⑤ Coating adhesion strength (coating and substrate): Use a special puller to inspect the coating layer, and make longitudinal and transverse stripe marks in the shape of "#" on the coating layer to observe whether there is chip like peeling. During installation, friction with the bracket must not cause detachment or peeling.

⑥ After sales service: Arrive at the scene within 48 hours of discovering problems, and perform maintenance work at any time during minor repairs.

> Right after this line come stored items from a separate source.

@[simp] theorem State.setVf_cur (s : State) (k : Nat) (x : Vf) : (s.setVf k x).cur = s.cur := rfl
@[simp] theorem State.updVf_cur (s : State) (k : Nat) (f : Vf → Vf) : (s.updVf k f).cur = s.cur := rfl
@[simp] theorem State.setVf_sched (s : State) (k : Nat) (x : Vf) : (s.setVf k x).sched = s.sched := rfl
@[simp] theorem State.updVf_sched (s : State) (k : Nat) (f : Vf → Vf) : (s.updVf k f).sched = s.sched := rfl
@[simp] theorem State.setVf_free (s : State) (k : Nat) (x : Vf) : (s.setVf k x).free = s.free := rfl
@[simp] theorem State.updVf_free (s : State) (k : Nat) (f : Vf → Vf) : (s.updVf k f).free = s.free := rfl
@[simp] theorem State.setVf_ids (s : State) (k : Nat) (x : Vf) : (s.setVf k x).ids = s.ids := rfl
@[simp] theorem State.updVf_ids (s : State) (k : Nat) (f : Vf → Vf) : (s.updVf k f).ids = s.ids := rfl
@[simp] theorem State.setVf_mem (s : State) (k : Nat) (x : Vf) : (s.setVf k x).mem = s.mem := rfl
@[simp] theorem State.updVf_mem (s : State) (k : Nat) (f : Vf → Vf) : (s.updVf k f).mem = s.mem := rfl
@[simp] theorem State.setVf_fe (s : State) (k : Nat) (x : Vf) : (s.setVf k x).fe = s.fe := rfl
@[simp] theorem State.updVf_fe (s : State) (k : Nat) (f : Vf → Vf) : (s.updVf k f).fe = s.fe := rfl
@[simp] theorem State.setVf_slots (s : State) (k : Nat) (x : Vf) : (s.setVf k x).slots = s.slots := rfl
@[simp] theorem State.updVf_slots (s : State) (k : Nat) (f : Vf → Vf) : (s.updVf k f).slots = s.slots := rfl
@[simp] theorem State.setVf_cores (s : State) (k : Nat) (x : Vf) : (s.setVf k x).cores = s.cores := rfl
@[simp] theorem State.updVf_cores (s : State) (k : Nat) (f : Vf → Vf) : (s.updVf k f).cores = s.cores := rfl
@[simp] theorem State.setVf_quads (s : State) (k : Nat) (x : Vf) : (s.setVf k x).quads = s.quads := rfl
@[simp] theorem State.updVf_quads (s : State) (k : Nat) (f : Vf → Vf) : (s.updVf k f).quads = s.quads := rfl
@[simp] theorem State.setVf_parts (s : State) (k : Nat) (x : Vf) : (s.setVf k x).parts = s.parts := rfl
@[simp] theorem State.updVf_parts (s : State) (k : Nat) (f : Vf → Vf) : (s.updVf k f).parts = s.parts := rfl
@[simp] theorem State.setVf_regions (s : State) (k : Nat) (x : Vf) : (s.setVf k x).regions = s.regions := rfl
@[simp] theorem State.updVf_regions (s : State) (k : Nat) (f : Vf → Vf) : (s.updVf k f).regions = s.regions := rfl
@[simp] theorem State.setVf_panel (s : State) (k : Nat) (x : Vf) : (s.setVf k x).panel = s.panel := rfl
@[simp] theorem State.updVf_panel (s : State) (k : Nat) (f : Vf → Vf) : (s.updVf k f).panel = s.panel := rfl
@[simp] theorem State.setVf_tlb (s : State) (k : Nat) (x : Vf) : (s.setVf k x).tlb = s.tlb := rfl
@[simp] theorem State.updVf_tlb (s : State) (k : Nat) (f : Vf → Vf) : (s.updVf k f).tlb = s.tlb := rfl
@[simp] theorem State.setVf_dieLines (s : State) (k : Nat) (x : Vf) : (s.setVf k x).dieLines = s.dieLines := rfl
@[simp] theorem State.updVf_dieLines (s : State) (k : Nat) (f : Vf → Vf) : (s.updVf k f).dieLines = s.dieLines := rfl
@[simp] theorem State.setVf_owners (s : State) (k : Nat) (x : Vf) : (s.setVf k x).owners = s.owners := rfl
@[simp] theorem State.updVf_owners (s : State) (k : Nat) (f : Vf → Vf) : (s.updVf k f).owners = s.owners := rfl
@[simp] theorem State.setVf_homeLast (s : State) (k : Nat) (x : Vf) : (s.setVf k x).homeLast = s.homeLast := rfl
@[simp] theorem State.updVf_homeLast (s : State) (k : Nat) (f : Vf → Vf) : (s.updVf k f).homeLast = s.homeLast := rfl
@[simp] theorem State.setVf_place (s : State) (k : Nat) (x : Vf) : (s.setVf k x).place = s.place := rfl
@[simp] theorem State.updVf_place (s : State) (k : Nat) (f : Vf → Vf) : (s.updVf k f).place = s.place := rfl
@[simp] theorem State.setVf_flights (s : State) (k : Nat) (x : Vf) : (s.setVf k x).flights = s.flights := rfl
@[simp] theorem State.updVf_flights (s : State) (k : Nat) (f : Vf → Vf) : (s.updVf k f).flights = s.flights := rfl
@[simp] theorem State.setVf_groups (s : State) (k : Nat) (x : Vf) : (s.setVf k x).groups = s.groups := rfl
@[simp] theorem State.updVf_groups (s : State) (k : Nat) (f : Vf → Vf) : (s.updVf k f).groups = s.groups := rfl
@[simp] theorem State.setVf_wakes (s : State) (k : Nat) (x : Vf) : (s.setVf k x).wakes = s.wakes := rfl
@[simp] theorem State.updVf_wakes (s : State) (k : Nat) (f : Vf → Vf) : (s.updVf k f).wakes = s.wakes := rfl
@[simp] theorem State.setVf_pushes (s : State) (k : Nat) (x : Vf) : (s.setVf k x).pushes = s.pushes := rfl
@[simp] theorem State.updVf_pushes (s : State) (k : Nat) (f : Vf → Vf) : (s.updVf k f).pushes = s.pushes := rfl
@[simp] theorem State.setVf_probes (s : State) (k : Nat) (x : Vf) : (s.setVf k x).probes = s.probes := rfl
@[simp] theorem State.updVf_probes (s : State) (k : Nat) (f : Vf → Vf) : (s.updVf k f).probes = s.probes := rfl
@[simp] theorem State.setVf_msgs (s : State) (k : Nat) (x : Vf) : (s.setVf k x).msgs = s.msgs := rfl
@[simp] theorem State.updVf_msgs (s : State) (k : Nat) (f : Vf → Vf) : (s.updVf k f).msgs = s.msgs := rfl
@[simp] theorem State.setVf_packets (s : State) (k : Nat) (x : Vf) : (s.setVf k x).packets = s.packets := rfl
@[simp] theorem State.updVf_packets (s : State) (k : Nat) (f : Vf → Vf) : (s.updVf k f).packets = s.packets := rfl
@[simp] theorem State.setVf_flits (s : State) (k : Nat) (x : Vf) : (s.setVf k x).flits = s.flits := rfl
@[simp] theorem State.updVf_flits (s : State) (k : Nat) (f : Vf → Vf) : (s.updVf k f).flits = s.flits := rfl
@[simp] theorem State.setVf_ctrl (s : State) (k : Nat) (x : Vf) : (s.setVf k x).ctrl = s.ctrl := rfl
@[simp] theorem State.updVf_ctrl (s : State) (k : Nat) (f : Vf → Vf) : (s.updVf k f).ctrl = s.ctrl := rfl
@[simp] theorem State.setVf_redPairs (s : State) (k : Nat) (x : Vf) : (s.setVf k x).redPairs = s.redPairs := rfl
@[simp] theorem State.updVf_redPairs (s : State) (k : Nat) (f : Vf → Vf) : (s.updVf k f).redPairs = s.redPairs := rfl
@[simp] theorem State.setVf_redHolds (s : State) (k : Nat) (x : Vf) : (s.setVf k x).redHolds = s.redHolds := rfl
@[simp] theorem State.updVf_redHolds (s : State) (k : Nat) (f : Vf → Vf) : (s.updVf k f).redHolds = s.redHolds := rfl
@[simp] theorem State.setVf_changes (s : State) (k : Nat) (x : Vf) : (s.setVf k x).changes = s.changes := rfl
@[simp] theorem State.updVf_changes (s : State) (k : Nat) (f : Vf → Vf) : (s.updVf k f).changes = s.changes := rfl
@[simp] theorem State.setVf_launches (s : State) (k : Nat) (x : Vf) : (s.setVf k x).launches = s.launches := rfl
@[simp] theorem State.updVf_launches (s : State) (k : Nat) (f : Vf → Vf) : (s.updVf k f).launches = s.launches := rfl
@[simp] theorem State.setVf_moves (s : State) (k : Nat) (x : Vf) : (s.setVf k x).moves = s.moves := rfl
@[simp] theorem State.updVf_moves (s : State) (k : Nat) (f : Vf → Vf) : (s.updVf k f).moves = s.moves := rfl
@[simp] theorem State.setVf_ltabs (s : State) (k : Nat) (x : Vf) : (s.setVf k x).ltabs = s.ltabs := rfl
@[simp] theorem State.updVf_ltabs (s : State) (k : Nat) (f : Vf → Vf) : (s.updVf k f).ltabs = s.ltabs := rfl
@[simp] theorem State.setVf_doubles (s : State) (k : Nat) (x : Vf) : (s.setVf k x).doubles = s.doubles := rfl
@[simp] theorem State.setVf_parked (s : State) (k : Nat) (x : Vf) : (s.setVf k x).parked = s.parked := rfl
@[simp] theorem State.updVf_doubles (s : State) (k : Nat) (f : Vf → Vf) : (s.updVf k f).doubles = s.doubles := rfl
@[simp] theorem State.updVf_parked (s : State) (k : Nat) (f : Vf → Vf) : (s.updVf k f).parked = s.parked := rfl
@[simp] theorem State.setVf_chanFaults (s : State) (k : Nat) (x : Vf) : (s.setVf k x).chanFaults = s.chanFaults := rfl
@[simp] theorem State.updVf_chanFaults (s : State) (k : Nat) (f : Vf → Vf) : (s.updVf k f).chanFaults = s.chanFaults := rfl
@[simp] theorem State.setVf_spillPops (s : State) (k : Nat) (x : Vf) : (s.setVf k x).spillPops = s.spillPops := rfl
@[simp] theorem State.setVf_wordQueue (s : State) (k : Nat) (x : Vf) : (s.setVf k x).wordQueue = s.wordQueue := rfl
@[simp] theorem State.updVf_spillPops (s : State) (k : Nat) (f : Vf → Vf) : (s.updVf k f).spillPops = s.spillPops := rfl
@[simp] theorem State.updVf_wordQueue (s : State) (k : Nat) (f : Vf → Vf) : (s.updVf k f).wordQueue = s.wordQueue := rfl
@[simp] theorem State.slot_setVf (s : State) (k n : Nat) (x : Vf) : (s.setVf k x).slot n = s.slot n := rfl
@[simp] theorem State.slot_updVf (s : State) (k n : Nat) (f : Vf → Vf) : (s.updVf k f).slot n = s.slot n := rfl
@[simp] theorem State.core_setVf (s : State) (k n : Nat) (x : Vf) : (s.setVf k x).core n = s.core n := rfl
@[simp] theorem State.core_updVf (s : State) (k n : Nat) (f : Vf → Vf) : (s.updVf k f).core n = s.core n := rfl
@[simp] theorem State.quad_setVf (s : State) (k n : Nat) (x : Vf) : (s.setVf k x).quad n = s.quad n := rfl
@[simp] theorem State.quad_updVf (s : State) (k n : Nat) (f : Vf → Vf) : (s.updVf k f).quad n = s.quad n := rfl
@[simp] theorem State.part_setVf (s : State) (k n : Nat) (x : Vf) : (s.setVf k x).part n = s.part n := rfl
@[simp] theorem State.part_updVf (s : State) (k n : Nat) (f : Vf → Vf) : (s.updVf k f).part n = s.part n := rfl
@[simp] theorem State.region_setVf (s : State) (k n : Nat) (x : Vf) : (s.setVf k x).region n = s.region n := rfl
@[simp] theorem State.region_updVf (s : State) (k n : Nat) (f : Vf → Vf) : (s.updVf k f).region n = s.region n := rfl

5、 The effect of nano silicon crystal adhesive after use

1. Improved the anti-corrosion, wear and oxidation life of the boiler;

2. Enhanced the operational capability of the boiler;

3. Due to the decrease in furnace temperature and the lower surface energy of nano silicon gel, large-scale corrosion of boiler water-cooled walls is prevented;

4. Avoiding the occurrence rate of boiler pipe deformation and rupture caused by the alternating cold and hot conditions during the operation of hydraulic soot blowing, and improving the safety and reliability of boiler operation;

5. Increased the adaptability of the boiler to the medium, improved the economic efficiency of boiler operation, and reduced the production cost of boiler operation.

6. Effectively reduce the generation of thermal NOx (about 5%).

7. The increase in heat absorption of the boiler after coating can improve boiler efficiency by more than 1%.

8. The decrease in flue gas temperature of the boiler leads to a corresponding reduction in power consumption of equipment such as the boiler induced draft fan.